=== ABOUT THIS EXERCISE ===
Taking the line with "aux : BitVec 3" as the first and the line with "def fieldsOfSR (w" as the last, set down exactly every line in that range from the entries below, and no more.

+++ DATA SHOWN

-- ==== Sys2Proof/Decode.lean ====
section
/-! DEFINITION. From bits to operations: the slot encodings of R86 to R93 with the opcode grids of R95, the bundle
header of R76, and the encoder beside them. Decoding is total: a word is an operation or is refused by name. -/

namespace Sys2Proof

/-- Why a slot word is refused; each is fault 0x02 of R79. -/
inductive DecodeError where
  /-- A dash of the opcode grids (R80, R95). -/
  | reservedOpcode
  /-- A non-zero field that the instruction does not read (R86). -/
  | unreadField
  /-- A specifier that R81 or R246 reserves. -/
  | reservedSpecifier
  /-- Format code 0xF (R34). -/
  | reservedFormat
  /-- A rounding code of R51 that is reserved. -/
  | reservedRounding
  /-- Scope codes 9 to 15 (R89, R91). -/
  | reservedScope
  /-- A function, condition or modifier value outside the instruction's row. -/
  | reservedFunction
  /-- Fields that are each legal and together break the instruction's own rule. -/
  | reservedValue
  deriving DecidableEq, Repr

/-- The nine slots, in slot order (R76). -/
inductive Slot where
  | c | s | a | v0 | v1 | m | k | x | y
  deriving DecidableEq, Repr

/-- The presence-bit number of a slot (R76). -/
def Slot.num : Slot → Nat
  | .c => 0 | .s => 1 | .a => 2 | .v0 => 3 | .v1 => 4 | .m => 5 | .k => 6 | .x => 7 | .y => 8

/-- The slots in slot order. -/
def slotOrder : List Slot := [.c, .s, .a, .v0, .v1, .m, .k, .x, .y]

/-- The width of a slot's encoding in 16-bit words (R77). -/
def Slot.words : Slot → Nat
  | .c | .s | .a | .k | .y => 2
  | .v0 | .v1 | .m | .x => 3

/-- One slot encoding of a bundle: its slot, the vector width its header gives, and its bits, a 32-bit encoding
zero-extended. -/
structure OpWord where
  slot : Slot
  width : VWidth
  word : BitVec 48
  deriving DecidableEq, Repr

/-- The fields of the C-T format (R87), highest first. -/
structure CT where
  op : BitVec 8
  l : BitVec 3
  p : BitVec 4
  n : BitVec 1
  t : BitVec 16
  deriving DecidableEq, Repr

/-- The word of the fields. -/
def packWordCT (r : CT) : BitVec (8 + 3 + 4 + 1 + 16) :=
  r.op ++ r.l ++ r.p ++ r.n ++ r.t

/-- The fields of a word. -/
def fieldsOfCT (w : BitVec (8 + 3 + 4 + 1 + 16)) : CT :=
  { op := w.extractLsb' 24 8, l := w.extractLsb' 21 3, p := w.extractLsb' 17 4, n := w.extractLsb' 16 1, t := w.extractLsb' 0 16 }

/-- The fields of the C-I format (R87), highest first. -/
structure CI where
  op : BitVec 8
  l : BitVec 3
  aux : BitVec 3
  imm : BitVec 18
  deriving DecidableEq, Repr

/-- The word of the fields. -/
def packWordCI (r : CI) : BitVec (8 + 3 + 3 + 18) :=
  r.op ++ r.l ++ r.aux ++ r.imm

/-- The fields of a word. -/
def fieldsOfCI (w : BitVec (8 + 3 + 3 + 18)) : CI :=
  { op := w.extractLsb' 24 8, l := w.extractLsb' 21 3, aux := w.extractLsb' 18 3, imm := w.extractLsb' 0 18 }

/-- The fields of the S-R, A-R and Y-C formats (R88, R89, R91): four 6-bit fields, highest first. -/
structure SR where
  op : BitVec 8
  d : BitVec 6
  a : BitVec 6
  b : BitVec 6
  c : BitVec 6
  deriving DecidableEq, Repr

/-- The word of the fields. -/
def packWordSR (r : SR) : BitVec (8 + 6 + 6 + 6 + 6) :=
  r.op ++ r.d ++ r.a ++ r.b ++ r.c

/-- The fields of a word. -/
def fieldsOfSR (w : BitVec (8 + 6 + 6 + 6 + 6)) : SR :=
  { op := w.extractLsb' 24 8, d := w.extractLsb' 18 6, a := w.extractLsb' 12 6, b := w.extractLsb' 6 6, c := w.extractLsb' 0 6 }

/-- The fields of the S-I and A-I formats (R88, R89), highest first. -/
structure SI where
  op : BitVec 8
  d : BitVec 6
  a : BitVec 6
  imm : BitVec 12
  deriving DecidableEq, Repr

/-- The word of the fields. -/
def packWordSI (r : SI) : BitVec (8 + 6 + 6 + 12) :=
  r.op ++ r.d ++ r.a ++ r.imm

/-- The fields of a word. -/
def fieldsOfSI (w : BitVec (8 + 6 + 6 + 12)) : SI :=
  { op := w.extractLsb' 24 8, d := w.extractLsb' 18 6, a := w.extractLsb' 12 6, imm := w.extractLsb' 0 12 }

/-- The fields of the A-M format (R89), highest first. -/
structure AM where
  op : BitVec 8
  b : BitVec 6
  x : BitVec 6
  w : BitVec 3
  sc : BitVec 4
  o : BitVec 2
  m : BitVec 3
  deriving DecidableEq, Repr

/-- The word of the fields. -/
def packWordAM (r : AM) : BitVec (8 + 6 + 6 + 3 + 4 + 2 + 3) :=
  r.op ++ r.b ++ r.x ++ r.w ++ r.sc ++ r.o ++ r.m

/-- The fields of a word. -/
def fieldsOfAM (w : BitVec (8 + 6 + 6 + 3 + 4 + 2 + 3)) : AM :=
  { op := w.extractLsb' 24 8, b := w.extractLsb' 18 6, x := w.extractLsb' 12 6, w := w.extractLsb' 9 3, sc := w.extractLsb' 5 4, o := w.extractLsb' 3 2, m := w.extractLsb' 0 3 }

/-- The fields of the K-slot format (R90), highest first. -/
structure KF where
  op : BitVec 8
  d : BitVec 4
  s : BitVec 4
  fn : BitVec 2
  imm : BitVec 14
  deriving DecidableEq, Repr

/-- The word of the fields. -/
def packWordKF (r : KF) : BitVec (8 + 4 + 4 + 2 + 14) :=
  r.op ++ r.d ++ r.s ++ r.fn ++ r.imm

/-- The fields of a word. -/
def fieldsOfKF (w : BitVec (8 + 4 + 4 + 2 + 14)) : KF :=
  { op := w.extractLsb' 24 8, d := w.extractLsb' 20 4, s := w.extractLsb' 16 4, fn := w.extractLsb' 14 2, imm := w.extractLsb' 0 14 }

/-- The fields of the Y-G format (R91), highest first. -/
structure YG where
  op : BitVec 8
  ya : BitVec 3
  yb : BitVec 3
  obj : BitVec 6
  sc : BitVec 4
  o : BitVec 2
  imm : BitVec 6
  deriving DecidableEq, Repr

/-- The word of the fields. -/
def packWordYG (r : YG) : BitVec (8 + 3 + 3 + 6 + 4 + 2 + 6) :=
  r.op ++ r.ya ++ r.yb ++ r.obj ++ r.sc ++ r.o ++ r.imm

/-- The fields of a word. -/
def fieldsOfYG (w : BitVec (8 + 3 + 3 + 6 + 4 + 2 + 6)) : YG :=
  { op := w.extractLsb' 24 8, ya := w.extractLsb' 21 3, yb := w.extractLsb' 18 3, obj := w.extractLsb' 12 6, sc := w.extractLsb' 8 4, o := w.extractLsb' 6 2, imm := w.extractLsb' 0 6 }

/-- The fields of the vector format (R92), highest first. -/
structure VF where
  op : BitVec 8
  f : BitVec 4
  p : BitVec 4
  n : BitVec 1
  d : BitVec 6
  a : BitVec 6
  b : BitVec 6
  c : BitVec 6
  fn : BitVec 7
  deriving DecidableEq, Repr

++++++

=== EXPECTED ANSWER ===
  aux : BitVec 3
  imm : BitVec 18
  deriving DecidableEq, Repr

/-- The word of the fields. -/
def packWordCI (r : CI) : BitVec (8 + 3 + 3 + 18) :=
  r.op ++ r.l ++ r.aux ++ r.imm

/-- The fields of a word. -/
def fieldsOfCI (w : BitVec (8 + 3 + 3 + 18)) : CI :=
  { op := w.extractLsb' 24 8, l := w.extractLsb' 21 3, aux := w.extractLsb' 18 3, imm := w.extractLsb' 0 18 }

/-- The fields of the S-R, A-R and Y-C formats (R88, R89, R91): four 6-bit fields, highest first. -/
structure SR where
  op : BitVec 8
  d : BitVec 6
  a : BitVec 6
  b : BitVec 6
  c : BitVec 6
  deriving DecidableEq, Repr

/-- The word of the fields. -/
def packWordSR (r : SR) : BitVec (8 + 6 + 6 + 6 + 6) :=
  r.op ++ r.d ++ r.a ++ r.b ++ r.c

/-- The fields of a word. -/
def fieldsOfSR (w : BitVec (8 + 6 + 6 + 6 + 6)) : SR :=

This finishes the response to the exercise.